→ **TRY IT**
Search the data for the string "busy" and copy each line where it turns up.

→ **DATA PROVIDED**
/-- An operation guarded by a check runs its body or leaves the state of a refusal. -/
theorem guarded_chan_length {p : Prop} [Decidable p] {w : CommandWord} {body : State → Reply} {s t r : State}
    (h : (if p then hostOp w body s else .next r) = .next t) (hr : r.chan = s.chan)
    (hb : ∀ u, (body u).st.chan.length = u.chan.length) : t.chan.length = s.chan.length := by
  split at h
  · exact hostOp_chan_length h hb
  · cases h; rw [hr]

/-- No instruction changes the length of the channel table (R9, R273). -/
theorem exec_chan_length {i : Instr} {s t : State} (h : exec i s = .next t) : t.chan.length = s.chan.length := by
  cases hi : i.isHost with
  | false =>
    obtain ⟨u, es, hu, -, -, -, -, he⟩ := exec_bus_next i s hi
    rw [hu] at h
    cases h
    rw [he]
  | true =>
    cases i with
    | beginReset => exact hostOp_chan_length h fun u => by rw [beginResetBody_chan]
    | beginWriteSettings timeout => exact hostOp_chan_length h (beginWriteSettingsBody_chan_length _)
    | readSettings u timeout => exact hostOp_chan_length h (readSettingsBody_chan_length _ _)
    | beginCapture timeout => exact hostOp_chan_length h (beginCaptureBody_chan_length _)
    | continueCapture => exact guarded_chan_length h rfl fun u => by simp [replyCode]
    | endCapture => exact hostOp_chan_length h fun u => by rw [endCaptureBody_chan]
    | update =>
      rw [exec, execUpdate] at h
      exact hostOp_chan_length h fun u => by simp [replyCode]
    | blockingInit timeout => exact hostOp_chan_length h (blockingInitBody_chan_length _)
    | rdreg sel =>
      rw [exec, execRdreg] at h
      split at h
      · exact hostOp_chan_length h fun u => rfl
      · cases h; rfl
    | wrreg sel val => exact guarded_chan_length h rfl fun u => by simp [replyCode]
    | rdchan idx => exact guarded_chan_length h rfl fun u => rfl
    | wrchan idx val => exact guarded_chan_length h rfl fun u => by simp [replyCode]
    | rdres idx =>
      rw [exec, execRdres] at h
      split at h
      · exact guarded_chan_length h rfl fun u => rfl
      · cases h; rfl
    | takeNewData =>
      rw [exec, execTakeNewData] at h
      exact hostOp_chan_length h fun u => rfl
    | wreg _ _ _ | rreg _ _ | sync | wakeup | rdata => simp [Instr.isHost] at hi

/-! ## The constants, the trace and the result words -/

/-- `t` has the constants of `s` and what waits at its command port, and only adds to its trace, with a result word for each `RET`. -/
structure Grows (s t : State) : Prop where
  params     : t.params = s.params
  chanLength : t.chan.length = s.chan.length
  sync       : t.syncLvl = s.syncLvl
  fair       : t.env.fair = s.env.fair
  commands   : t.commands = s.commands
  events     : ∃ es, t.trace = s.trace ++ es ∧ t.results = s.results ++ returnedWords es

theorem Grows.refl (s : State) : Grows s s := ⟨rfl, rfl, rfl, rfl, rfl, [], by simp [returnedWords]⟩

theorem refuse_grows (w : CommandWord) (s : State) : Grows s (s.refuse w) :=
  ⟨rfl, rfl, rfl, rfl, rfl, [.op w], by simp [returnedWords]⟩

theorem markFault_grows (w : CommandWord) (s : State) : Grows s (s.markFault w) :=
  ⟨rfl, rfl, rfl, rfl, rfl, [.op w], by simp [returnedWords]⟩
--
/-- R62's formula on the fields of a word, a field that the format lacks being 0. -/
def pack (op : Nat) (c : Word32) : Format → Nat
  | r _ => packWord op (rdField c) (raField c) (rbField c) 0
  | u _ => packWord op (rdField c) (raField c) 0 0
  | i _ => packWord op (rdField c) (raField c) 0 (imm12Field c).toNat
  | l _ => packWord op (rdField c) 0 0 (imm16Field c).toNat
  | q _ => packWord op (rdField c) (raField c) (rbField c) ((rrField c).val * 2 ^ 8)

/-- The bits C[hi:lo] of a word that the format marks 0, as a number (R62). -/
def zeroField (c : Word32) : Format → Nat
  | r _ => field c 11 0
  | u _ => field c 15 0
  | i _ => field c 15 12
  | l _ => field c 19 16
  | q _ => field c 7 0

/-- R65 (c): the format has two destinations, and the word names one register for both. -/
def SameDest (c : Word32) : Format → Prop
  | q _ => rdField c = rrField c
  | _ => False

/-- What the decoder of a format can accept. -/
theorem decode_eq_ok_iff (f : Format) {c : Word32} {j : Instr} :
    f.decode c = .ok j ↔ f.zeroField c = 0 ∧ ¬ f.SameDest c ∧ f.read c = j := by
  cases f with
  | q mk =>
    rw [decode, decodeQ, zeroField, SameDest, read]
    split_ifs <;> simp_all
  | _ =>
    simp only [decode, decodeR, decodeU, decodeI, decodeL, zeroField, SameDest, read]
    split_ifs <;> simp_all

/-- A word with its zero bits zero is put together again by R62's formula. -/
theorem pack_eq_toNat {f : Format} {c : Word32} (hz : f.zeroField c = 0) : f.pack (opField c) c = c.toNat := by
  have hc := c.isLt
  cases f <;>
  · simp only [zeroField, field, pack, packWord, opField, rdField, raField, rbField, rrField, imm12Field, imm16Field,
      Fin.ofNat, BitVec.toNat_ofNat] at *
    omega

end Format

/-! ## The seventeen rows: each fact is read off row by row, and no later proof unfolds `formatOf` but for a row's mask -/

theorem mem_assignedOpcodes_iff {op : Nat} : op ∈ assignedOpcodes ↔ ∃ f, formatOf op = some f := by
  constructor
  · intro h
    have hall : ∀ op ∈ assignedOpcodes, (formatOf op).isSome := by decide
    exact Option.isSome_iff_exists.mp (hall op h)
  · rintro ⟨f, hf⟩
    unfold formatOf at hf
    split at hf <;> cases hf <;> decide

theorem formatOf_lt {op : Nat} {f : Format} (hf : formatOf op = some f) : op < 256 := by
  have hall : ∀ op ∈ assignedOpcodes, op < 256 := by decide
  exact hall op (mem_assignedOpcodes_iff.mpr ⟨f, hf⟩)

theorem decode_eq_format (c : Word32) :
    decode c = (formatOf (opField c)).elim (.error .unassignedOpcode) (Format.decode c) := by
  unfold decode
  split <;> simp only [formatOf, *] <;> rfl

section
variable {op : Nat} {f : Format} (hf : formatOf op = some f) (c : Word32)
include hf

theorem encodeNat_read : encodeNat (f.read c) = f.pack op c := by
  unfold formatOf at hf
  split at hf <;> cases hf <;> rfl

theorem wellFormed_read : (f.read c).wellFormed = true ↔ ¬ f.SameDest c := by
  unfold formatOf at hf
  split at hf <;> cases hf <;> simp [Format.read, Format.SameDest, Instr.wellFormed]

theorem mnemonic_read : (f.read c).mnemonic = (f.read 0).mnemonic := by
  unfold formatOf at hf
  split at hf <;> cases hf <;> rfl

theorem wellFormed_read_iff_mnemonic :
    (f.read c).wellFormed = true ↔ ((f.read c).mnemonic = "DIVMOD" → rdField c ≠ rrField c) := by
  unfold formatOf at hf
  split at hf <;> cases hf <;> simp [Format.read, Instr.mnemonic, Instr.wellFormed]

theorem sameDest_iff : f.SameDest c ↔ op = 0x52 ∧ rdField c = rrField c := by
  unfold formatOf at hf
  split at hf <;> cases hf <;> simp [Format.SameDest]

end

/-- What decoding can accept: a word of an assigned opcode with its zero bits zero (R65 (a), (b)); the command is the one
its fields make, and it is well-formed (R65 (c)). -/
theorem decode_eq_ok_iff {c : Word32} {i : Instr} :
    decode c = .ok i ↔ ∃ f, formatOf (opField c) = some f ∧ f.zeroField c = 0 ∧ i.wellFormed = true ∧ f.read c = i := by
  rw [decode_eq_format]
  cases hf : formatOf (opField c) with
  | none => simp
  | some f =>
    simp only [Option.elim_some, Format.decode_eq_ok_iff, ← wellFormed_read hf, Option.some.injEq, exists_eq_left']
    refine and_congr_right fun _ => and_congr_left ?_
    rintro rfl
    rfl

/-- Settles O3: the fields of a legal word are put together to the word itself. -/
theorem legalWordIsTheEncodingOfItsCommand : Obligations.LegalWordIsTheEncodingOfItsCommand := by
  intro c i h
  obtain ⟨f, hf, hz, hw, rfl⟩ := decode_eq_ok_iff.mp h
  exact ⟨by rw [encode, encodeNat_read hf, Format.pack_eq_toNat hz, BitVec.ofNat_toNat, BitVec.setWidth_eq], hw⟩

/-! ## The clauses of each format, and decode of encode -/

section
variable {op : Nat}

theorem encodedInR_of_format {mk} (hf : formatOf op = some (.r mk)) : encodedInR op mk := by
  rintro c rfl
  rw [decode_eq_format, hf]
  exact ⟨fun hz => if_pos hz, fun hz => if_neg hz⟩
---
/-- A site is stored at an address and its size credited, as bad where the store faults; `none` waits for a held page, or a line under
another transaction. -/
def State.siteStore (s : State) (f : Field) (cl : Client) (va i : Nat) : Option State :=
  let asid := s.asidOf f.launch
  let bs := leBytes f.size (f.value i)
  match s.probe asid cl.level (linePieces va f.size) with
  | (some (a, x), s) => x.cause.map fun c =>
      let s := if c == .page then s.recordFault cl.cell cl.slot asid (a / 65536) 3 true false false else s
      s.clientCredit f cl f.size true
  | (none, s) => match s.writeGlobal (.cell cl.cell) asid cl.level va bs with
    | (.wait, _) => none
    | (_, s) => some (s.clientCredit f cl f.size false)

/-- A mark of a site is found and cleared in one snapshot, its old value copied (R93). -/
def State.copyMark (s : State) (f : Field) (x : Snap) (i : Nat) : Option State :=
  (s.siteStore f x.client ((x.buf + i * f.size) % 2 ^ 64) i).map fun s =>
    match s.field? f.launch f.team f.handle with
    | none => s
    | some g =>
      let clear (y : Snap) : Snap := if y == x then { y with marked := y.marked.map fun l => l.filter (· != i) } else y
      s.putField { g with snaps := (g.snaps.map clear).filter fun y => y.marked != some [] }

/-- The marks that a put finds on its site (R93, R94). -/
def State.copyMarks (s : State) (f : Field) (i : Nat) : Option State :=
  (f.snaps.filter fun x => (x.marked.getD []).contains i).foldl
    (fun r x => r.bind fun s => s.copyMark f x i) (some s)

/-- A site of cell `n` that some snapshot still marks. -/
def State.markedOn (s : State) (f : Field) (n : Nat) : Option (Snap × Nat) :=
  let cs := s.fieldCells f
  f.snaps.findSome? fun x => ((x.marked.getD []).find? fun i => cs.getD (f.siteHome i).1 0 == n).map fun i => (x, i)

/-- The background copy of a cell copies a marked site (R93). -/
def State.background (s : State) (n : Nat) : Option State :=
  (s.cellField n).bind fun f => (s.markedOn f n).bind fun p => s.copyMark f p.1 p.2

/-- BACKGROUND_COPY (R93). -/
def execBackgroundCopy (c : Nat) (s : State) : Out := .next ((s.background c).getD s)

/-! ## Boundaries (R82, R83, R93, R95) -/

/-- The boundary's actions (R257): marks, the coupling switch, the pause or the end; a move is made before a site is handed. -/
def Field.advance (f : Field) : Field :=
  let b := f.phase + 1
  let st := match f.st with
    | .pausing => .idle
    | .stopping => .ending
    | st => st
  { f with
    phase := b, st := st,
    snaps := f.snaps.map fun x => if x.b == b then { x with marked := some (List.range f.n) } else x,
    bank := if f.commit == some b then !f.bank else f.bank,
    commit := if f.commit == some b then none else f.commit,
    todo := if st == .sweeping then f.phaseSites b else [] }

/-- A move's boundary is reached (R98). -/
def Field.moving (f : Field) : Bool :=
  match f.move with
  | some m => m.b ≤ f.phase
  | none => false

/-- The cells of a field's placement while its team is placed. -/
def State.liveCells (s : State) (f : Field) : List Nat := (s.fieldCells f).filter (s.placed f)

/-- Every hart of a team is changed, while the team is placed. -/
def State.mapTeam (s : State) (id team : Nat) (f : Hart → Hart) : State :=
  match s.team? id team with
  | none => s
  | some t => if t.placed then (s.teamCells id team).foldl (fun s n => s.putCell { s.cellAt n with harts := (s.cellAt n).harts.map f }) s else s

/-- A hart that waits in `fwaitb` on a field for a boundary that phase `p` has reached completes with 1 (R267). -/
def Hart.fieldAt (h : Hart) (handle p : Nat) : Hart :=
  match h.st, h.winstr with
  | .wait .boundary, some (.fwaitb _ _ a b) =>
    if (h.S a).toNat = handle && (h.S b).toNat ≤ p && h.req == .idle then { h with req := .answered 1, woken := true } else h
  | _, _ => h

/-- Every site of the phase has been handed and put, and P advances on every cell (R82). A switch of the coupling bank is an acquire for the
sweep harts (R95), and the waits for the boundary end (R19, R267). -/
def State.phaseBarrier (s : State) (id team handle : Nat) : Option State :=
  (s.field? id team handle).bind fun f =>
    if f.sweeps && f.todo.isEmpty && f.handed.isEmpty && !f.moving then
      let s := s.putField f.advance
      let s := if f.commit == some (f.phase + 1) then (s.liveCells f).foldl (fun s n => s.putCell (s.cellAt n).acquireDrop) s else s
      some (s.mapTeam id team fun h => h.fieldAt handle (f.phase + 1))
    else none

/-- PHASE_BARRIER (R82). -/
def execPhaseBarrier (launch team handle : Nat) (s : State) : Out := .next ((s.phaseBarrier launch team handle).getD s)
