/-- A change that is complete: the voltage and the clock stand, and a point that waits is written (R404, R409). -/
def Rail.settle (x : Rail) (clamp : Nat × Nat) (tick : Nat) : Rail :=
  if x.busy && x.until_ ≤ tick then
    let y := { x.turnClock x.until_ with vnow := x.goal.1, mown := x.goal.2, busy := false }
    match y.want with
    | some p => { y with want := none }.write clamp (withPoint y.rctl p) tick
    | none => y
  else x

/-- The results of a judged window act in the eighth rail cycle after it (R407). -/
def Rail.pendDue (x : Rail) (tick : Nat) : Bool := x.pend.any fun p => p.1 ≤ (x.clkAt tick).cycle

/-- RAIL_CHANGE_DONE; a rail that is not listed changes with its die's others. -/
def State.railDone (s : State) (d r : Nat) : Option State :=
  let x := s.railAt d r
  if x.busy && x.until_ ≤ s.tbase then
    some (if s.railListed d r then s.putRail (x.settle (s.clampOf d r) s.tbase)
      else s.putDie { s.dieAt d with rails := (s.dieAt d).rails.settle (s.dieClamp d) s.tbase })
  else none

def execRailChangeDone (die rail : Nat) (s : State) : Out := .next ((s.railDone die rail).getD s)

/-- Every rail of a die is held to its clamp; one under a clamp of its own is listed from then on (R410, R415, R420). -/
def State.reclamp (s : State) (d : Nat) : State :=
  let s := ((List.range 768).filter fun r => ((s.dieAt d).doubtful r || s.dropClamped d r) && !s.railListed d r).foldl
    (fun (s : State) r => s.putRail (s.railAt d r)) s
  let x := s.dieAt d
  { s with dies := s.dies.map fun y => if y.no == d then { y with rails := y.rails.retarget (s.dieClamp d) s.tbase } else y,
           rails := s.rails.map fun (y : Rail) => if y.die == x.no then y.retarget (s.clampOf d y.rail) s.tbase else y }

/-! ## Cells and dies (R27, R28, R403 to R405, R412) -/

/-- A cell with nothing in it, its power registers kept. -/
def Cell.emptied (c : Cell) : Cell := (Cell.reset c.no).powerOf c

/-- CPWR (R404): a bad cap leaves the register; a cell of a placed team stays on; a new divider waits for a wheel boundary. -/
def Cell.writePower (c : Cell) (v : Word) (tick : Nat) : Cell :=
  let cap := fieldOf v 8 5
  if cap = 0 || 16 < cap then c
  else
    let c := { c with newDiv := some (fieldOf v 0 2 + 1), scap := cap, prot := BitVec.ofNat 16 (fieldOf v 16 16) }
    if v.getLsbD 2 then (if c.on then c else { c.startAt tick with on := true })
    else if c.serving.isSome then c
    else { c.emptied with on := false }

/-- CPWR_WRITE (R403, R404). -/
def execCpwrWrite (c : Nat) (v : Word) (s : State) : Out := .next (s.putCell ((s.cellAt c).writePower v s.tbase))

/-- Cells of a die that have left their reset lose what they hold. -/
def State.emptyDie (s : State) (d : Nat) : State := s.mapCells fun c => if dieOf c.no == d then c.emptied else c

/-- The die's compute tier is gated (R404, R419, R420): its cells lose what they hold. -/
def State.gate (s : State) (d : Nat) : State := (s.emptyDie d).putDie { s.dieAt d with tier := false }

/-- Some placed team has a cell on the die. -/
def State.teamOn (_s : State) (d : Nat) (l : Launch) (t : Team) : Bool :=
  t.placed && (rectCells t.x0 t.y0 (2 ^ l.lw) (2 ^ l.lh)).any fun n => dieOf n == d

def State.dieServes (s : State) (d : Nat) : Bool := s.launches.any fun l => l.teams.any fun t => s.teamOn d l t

→ **SOLUTION TO THE PROBLEM**
  if x.busy && x.until_ ≤ tick then
    let y := { x.turnClock x.until_ with vnow := x.goal.1, mown := x.goal.2, busy := false }
  if x.busy && x.until_ ≤ s.tbase then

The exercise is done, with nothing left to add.